In [3]:
# problem 3 a
import matplotlib.pyplot as plt
import numpy as np
from scipy.optimize import minimize

# this is Rosenbrock function
def rosenbrock(x):
    return 100.0 * (x[1] - x[0]**2.0)**2.0 + (1 - x[0])**2.0

# this is the gradient of Rosenbrock function
def rosenbrock_grad(x):
    return np.array([-400.0*x[0]*(x[1]-x[0]**2.0) - 2.0*(1-x[0]), 200.0*(x[1]-x[0]**2.0)])

# this is the hessian matrix of rosenbrock function
def rosenbrock_hess(x):
    return np.array([[1200.0*x[0]**2.0 - 400.0*x[1] + 2, -400.0*x[0]], [-400.0*x[0], 200.0]])

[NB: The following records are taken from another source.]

/-- SELECT LEVEL sets the current level. LOCK LEVEL and UNLOCK LEVEL change the level's flag with a write
of the Settings block, are refused with BUSY and change nothing without room for it, and change nothing
where the flag stands so already. A level above 31 is refused with RANGE (R125, R126). -/
def Obligations.LevelCommands : Prop :=
  ∀ (s : State) (p : Byte) (ps : List Byte), s.ready → ps.length = 1 →
    let level := byteAt ps 0
    let block := TableId.settings.firstBlock
    let noRoom := s.msu.drain = true ∨
      ((∀ w ∈ s.msu.waiting, w.block ≠ block) ∧ 8 ≤ s.msu.queue.length)
    let changed (v : Bool) (s' : State) : Prop :=
      s'.settings = { s.settings with lockMask := s'.settings.lockMask } ∧
      (∀ l < 32, s'.settings.lockMask.getLsbD l =
        if l = level then v else s.settings.lockMask.getLsbD l) ∧
      (s.msu.job.outcome ≠ .running → unchangedBut [.settings, .msu] s.frameEnded s' ∧
        s'.msu.array = s.msu.array ∧
        ∃ w ∈ s'.msu.queue, w.block = block ∧ w.origin = .settings ∧
          judgeBlock block w.image = .good w.image ∧
          (w.image.drop 4).take 20 = s'.settings.encode)
    (31 < level →
      exec (.selectLevel p ps) s = .next (s.frameEnded.replied p 0x15 false .range []) ∧
      exec (.lockLevel p ps) s = .next (s.frameEnded.replied p 0x16 false .range []) ∧
      exec (.unlockLevel p ps) s = .next (s.frameEnded.replied p 0x17 false .range [])) ∧
    (level ≤ 31 →
      exec (.selectLevel p ps) s = .next
        ((s.frameEnded.withRgu { s.rgu with level := level }).replied p 0x15 false .done []) ∧
      (s.settings.lockMask.getLsbD level = true →
        exec (.lockLevel p ps) s = .next (s.frameEnded.replied p 0x16 false .done []) ∧
        (noRoom → exec (.unlockLevel p ps) s =
          .next (s.frameEnded.replied p 0x17 false .busy [])) ∧
        (¬ noRoom → ∃ s' : State, exec (.unlockLevel p ps) s =
          .next (s'.replied p 0x17 false .done []) ∧ changed false s')) ∧
      (s.settings.lockMask.getLsbD level = false →
        exec (.unlockLevel p ps) s = .next (s.frameEnded.replied p 0x17 false .done []) ∧
        (noRoom → exec (.lockLevel p ps) s =
          .next (s.frameEnded.replied p 0x16 false .busy [])) ∧
        (¬ noRoom → ∃ s' : State, exec (.lockLevel p ps) s =
          .next (s'.replied p 0x16 false .done []) ∧ changed true s')))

# this is Newton method for optimization
def newtons_method(start_point, tol=1e-5, max_iter=1000):
    x = start_point
    for i in range(max_iter):
        grad = rosenbrock_grad(x)
        hess = rosenbrock_hess(x)
        if np.linalg.norm(grad) < tol:
            break
        delta = np.linalg.solve(hess, -grad)
        x = x + delta
    return x, i

# test with different starting points
starting_points = [(-1, -1), (0, 0), (2, 2), (1.5, 1.5)]


results = []
for point in starting_points:
    result, iterations = newtons_method(np.array(point))
    results.append((result, iterations))

for i, (start_point, result) in enumerate(zip(starting_points, results)):
    solution, iterations = result
    print(f'Starting point: {start_point}, Solution: {solution}, Iterations: {iterations}')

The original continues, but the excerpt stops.